theorem sameButRegs_write (s : State) (x : Reg) (b : Byte) : SameButRegs s (s.setReg x b).advance :=
  ((SameButRegs.refl s).setReg x b).advance

/-- The state a flag-writing instruction gives under the default `VF_ALIAS`. -/
def State.writeFlagReg (s : State) (x : Reg) (flag : Bool) (b : Byte) : State :=
  ((s.setReg VF (flagByte flag)).setReg x b).advance

section FlagWrite

variable (s : State) (x : Reg) (flag : Bool) (b : Byte)

theorem reg_writeFlagReg_same : (s.writeFlagReg x flag b).reg x = b := reg_setReg_same _ x b

theorem reg_writeFlagReg_VF {x : Reg} (hx : x ≠ VF) : (s.writeFlagReg x flag b).reg VF = flagByte flag := by
  rw [State.writeFlagReg, reg_flagResult, if_neg hx.symm, if_pos rfl]

theorem sameRegsBut_writeFlagReg : SameRegsBut [x, VF] s (s.writeFlagReg x flag b) := by
  intro k hk
  obtain ⟨hkx, hkf⟩ : k ≠ x ∧ k ≠ VF := by simpa using hk
  rw [State.writeFlagReg, reg_flagResult, if_neg hkx, if_neg hkf]

theorem sameButRegs_writeFlagReg : SameButRegs s (s.writeFlagReg x flag b) :=
  (((SameButRegs.refl s).setReg VF _).setReg x b).advance

end FlagWrite

section FlagWriters

variable (x y : Reg) (s : State)

theorem exec_addReg : exec (.addReg x y) s =
    .next (s.writeFlagReg x (carry (s.reg x) (s.reg y)) (addBytes (s.reg x) (s.reg y))) := rfl

theorem exec_subReg : exec (.subReg x y) s =
    .next (s.writeFlagReg x (noBorrow (s.reg x) (s.reg y)) (subBytes (s.reg x) (s.reg y))) := rfl

theorem exec_subnReg : exec (.subnReg x y) s =
    .next (s.writeFlagReg x (noBorrow (s.reg y) (s.reg x)) (subBytes (s.reg y) (s.reg x))) := rfl

theorem exec_shr : exec (.shr x y) s =
    .next (s.writeFlagReg x (shiftOutRight (s.reg x)) (s.reg x >>> 1)) := rfl

theorem exec_shl : exec (.shl x y) s =
    .next (s.writeFlagReg x (shiftOutLeft (s.reg x)) (s.reg x <<< 1)) := rfl

end FlagWriters

/-! ## Byte operations and flags as numbers (R160, R168 to R172) -/

section Bytes

variable (a b : Byte)

theorem subBytes_toNat : ((subBytes a b).toNat : Int) = (a.toNat - b.toNat : Int) % 256 := by
  rw [subBytes, BitVec.toNat_ofInt]
  omega

theorem shiftRight_one_toNat : (a >>> 1).toNat = a.toNat / 2 := by
  rw [BitVec.toNat_ushiftRight, Nat.shiftRight_eq_div_pow, pow_one]

theorem shiftLeft_one_toNat : (a <<< 1).toNat = 2 * a.toNat % 256 := by
  rw [BitVec.toNat_shiftLeft, Nat.shiftLeft_eq, pow_one, mul_comm]

theorem flagByte_decide (p : Prop) [Decidable p] : flagByte (decide p) = if p then 1 else 0 := by
  simp only [flagByte, decide_eq_true_eq]

theorem flagByte_shiftOutRight_toNat : (flagByte (shiftOutRight a)).toNat = a.toNat % 2 := by
  rw [flagByte_toNat, shiftOutRight, BitVec.getLsbD, Nat.testBit_zero]
  simp only [decide_eq_true_eq]
  split <;> omega

theorem flagByte_shiftOutLeft_toNat : (flagByte (shiftOutLeft a)).toNat = a.toNat / 128 := by
  have := a.isLt
  rw [flagByte_toNat, shiftOutLeft, BitVec.getLsbD, Nat.testBit_eq_decide_div_mod_eq]
  simp only [decide_eq_true_eq]
  split <;> omega

end Bytes

end Sys2Proof.Machine

namespace Sys2Proof.Proofs

open Sys2Proof.Machine

/-- Settles O31. The changed run is the run with its next state changed, so it completes or faults alike. -/
theorem onlyRndReadsTheRandomByte : Obligations.OnlyRndReadsTheRandomByte := by
  intro i s r c hi
  have hrun : exec i { s with rnd := r, cycles := c } = mapNext (·.withRnd r c) (exec i s) :=
    exec_withRnd r c hi s
  exact ⟨fun _ ht => hrun.trans (congrArg _ ht), fun _ hf => hrun.trans (congrArg _ hf)⟩

/-- Settles O7. -/
theorem loadAndAddImmediate : Obligations.LoadAndAddImmediate := fun x nn s =>
  ⟨decodes_of_eq_encode (hexXK_toNat_eq_packXK (by decide) x nn),
    decodes_of_eq_encode (hexXK_toNat_eq_packXK (by decide) x nn),
    ⟨_, rfl, reg_setReg_same s x nn, rfl, sameRegsBut_write s x _, sameButRegs_write s x _⟩,
    ⟨(s.setReg x (addBytes (s.reg x) nn)).advance, rfl,
      (congrArg _ (reg_setReg_same s x _)).trans (addBytes_toNat _ nn), rfl, sameRegsBut_write s x _,
      sameButRegs_write s x _⟩⟩

/-- Settles O8. -/
theorem moveAndLogic : Obligations.MoveAndLogic := by
  intro x y s
  have hdec (n : Nat) (hn : n < 16) := hexXYN_eq_pack4 (op := 0x8) (by decide) x y hn
  have hreg (b : Byte) : ((s.setReg x b).advance).reg x = b := reg_setReg_same s x b
  refine ⟨decodes_of_eq_encode (hdec 0x0 (by decide)), decodes_of_eq_encode (hdec 0x1 (by decide)),
    decodes_of_eq_encode (hdec 0x2 (by decide)), decodes_of_eq_encode (hdec 0x3 (by decide)),
    ⟨_, rfl, hreg _, rfl, sameRegsBut_write s x _, sameButRegs_write s x _⟩,
    ⟨_, rfl, fun j => ?_, rfl, sameRegsBut_write s x _, sameButRegs_write s x _⟩,
    ⟨_, rfl, fun j => ?_, rfl, sameRegsBut_write s x _, sameButRegs_write s x _⟩,
    ⟨_, rfl, fun j => ?_, rfl, sameRegsBut_write s x _, sameButRegs_write s x _⟩⟩
  · rw [hreg, BitVec.getLsbD_or]
  · rw [hreg, BitVec.getLsbD_and]
  · rw [hreg, BitVec.getLsbD_xor]

/-- Settles O12. -/
theorem randomByteAndImmediate : Obligations.RandomByteAndImmediate := by
  intro x nn s
  have hreg : ((s.setReg x (s.rndByte &&& nn)).advance).reg x = s.rndByte &&& nn := reg_setReg_same s x _
  refine ⟨decodes_of_eq_encode (hexXK_toNat_eq_packXK (by decide) x nn), _, rfl, fun b hb => ?_, hreg,
    fun j hj => ?_, rfl, sameRegsBut_write s x _, sameButRegs_write s x _⟩
  · rw [hreg, State.rndByte, hb, Option.getD_some]
  · rw [hreg, BitVec.getLsbD_and, hj, Bool.and_false]

/-- Settles O9. -/
theorem addRegistersSetsCarry : Obligations.AddRegistersSetsCarry := by
  intro x y s
  refine ⟨decodes_of_eq_encode (hexXYN_eq_pack4 (by decide) x y (by decide)),
    _, exec_addReg x y s, ?_, fun hx => ?_, rfl,
    sameRegsBut_writeFlagReg s x _ _, sameButRegs_writeFlagReg s x _ _⟩
  · rw [reg_writeFlagReg_same, addBytes_toNat]
  · rw [reg_writeFlagReg_VF s _ _ hx, carry, flagByte_decide]

/-- Settles O10. -/
theorem subtractSetsNoBorrow : Obligations.SubtractSetsNoBorrow := by
  intro x y s
  refine ⟨decodes_of_eq_encode (hexXYN_eq_pack4 (by decide) x y (by decide)),
    decodes_of_eq_encode (hexXYN_eq_pack4 (by decide) x y (by decide)),
    ⟨_, exec_subReg x y s, ?_, fun hx => ?_, rfl, sameRegsBut_writeFlagReg s x _ _,
      sameButRegs_writeFlagReg s x _ _⟩,
    ⟨_, exec_subnReg x y s, ?_, fun hx => ?_, rfl, sameRegsBut_writeFlagReg s x _ _,
      sameButRegs_writeFlagReg s x _ _⟩⟩
  · rw [reg_writeFlagReg_same, subBytes_toNat]
  · rw [reg_writeFlagReg_VF s _ _ hx, noBorrow, flagByte_decide]
  · rw [reg_writeFlagReg_same, subBytes_toNat]
  · rw [reg_writeFlagReg_VF s _ _ hx, noBorrow, flagByte_decide]

/-- Settles O11. -/
theorem shiftMovesOneBitToVf : Obligations.ShiftMovesOneBitToVf := by
  intro x y s
  refine ⟨decodes_of_eq_encode (hexXYN_eq_pack4 (by decide) x y (by decide)),
    decodes_of_eq_encode (hexXYN_eq_pack4 (by decide) x y (by decide)),
    ⟨_, exec_shr x y s, ?_, fun hx => ?_, rfl,
      sameRegsBut_writeFlagReg s x _ _, sameButRegs_writeFlagReg s x _ _⟩,
    ⟨_, exec_shl x y s, ?_, fun hx => ?_, rfl,
      sameRegsBut_writeFlagReg s x _ _, sameButRegs_writeFlagReg s x _ _⟩⟩
  · rw [reg_writeFlagReg_same, shiftRight_one_toNat]
  · rw [reg_writeFlagReg_VF s _ _ hx, flagByte_shiftOutRight_toNat]
  · rw [reg_writeFlagReg_same, shiftLeft_one_toNat]
  · rw [reg_writeFlagReg_VF s _ _ hx, flagByte_shiftOutLeft_toNat]

end Sys2Proof.Proofs

/-!
Index register and memory (42_index_memory.md R200 to R206): what the instructions on I give as numbers, and
what a store and a load through I change and leave alone.
-/

namespace Sys2Proof.Machine

variable {s : State} {x : Reg}

/-! ## The index register (R200 to R202) -/

theorem add_zext16_byte_toNat (w : Word) (b : Byte) :
    (w + zext16 b).toNat = (w.toNat + b.toNat) % 65536 := by
  rw [BitVec.toNat_add, zext16, BitVec.toNat_setWidth_of_le (by decide)]

/-- The font address of the whole byte: at most 5 * 255, so it does not wrap. -/
theorem fontAddress_toNat (b : Byte) : (BitVec.ofNat 16 (5 * b.toNat)).toNat = 5 * b.toNat :=
  Nat.mod_eq_of_lt (by have := b.isLt; omega)

/-- What a write of I leaves alone. -/
theorem frame_setI (s : State) (w : Word) :
    SameRegsBut [] s (s.setI w).advance ∧ SameMem s (s.setI w).advance ∧
      SameStack s (s.setI w).advance ∧ SameTimers s (s.setI w).advance ∧
      SameDisplay s (s.setI w).advance ∧ SameHost s (s.setI w).advance :=
  ⟨fun _ _ => rfl, fun _ => rfl, ⟨rfl, rfl⟩, ⟨rfl, rfl⟩, ⟨rfl, rfl⟩, rfl, rfl, rfl, rfl, rfl, rfl⟩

▶ Problem details
Your task is to set down again, exactly, every line from the beginning of the listing through the line with "section FlagWriters".

▶ Exercise solution
theorem sameButRegs_write (s : State) (x : Reg) (b : Byte) : SameButRegs s (s.setReg x b).advance :=
  ((SameButRegs.refl s).setReg x b).advance

/-- The state a flag-writing instruction gives under the default `VF_ALIAS`. -/
def State.writeFlagReg (s : State) (x : Reg) (flag : Bool) (b : Byte) : State :=
  ((s.setReg VF (flagByte flag)).setReg x b).advance

section FlagWrite

variable (s : State) (x : Reg) (flag : Bool) (b : Byte)

theorem reg_writeFlagReg_same : (s.writeFlagReg x flag b).reg x = b := reg_setReg_same _ x b

theorem reg_writeFlagReg_VF {x : Reg} (hx : x ≠ VF) : (s.writeFlagReg x flag b).reg VF = flagByte flag := by
  rw [State.writeFlagReg, reg_flagResult, if_neg hx.symm, if_pos rfl]

theorem sameRegsBut_writeFlagReg : SameRegsBut [x, VF] s (s.writeFlagReg x flag b) := by
  intro k hk
  obtain ⟨hkx, hkf⟩ : k ≠ x ∧ k ≠ VF := by simpa using hk
  rw [State.writeFlagReg, reg_flagResult, if_neg hkx, if_neg hkf]

theorem sameButRegs_writeFlagReg : SameButRegs s (s.writeFlagReg x flag b) :=
  (((SameButRegs.refl s).setReg VF _).setReg x b).advance

end FlagWrite

section FlagWriters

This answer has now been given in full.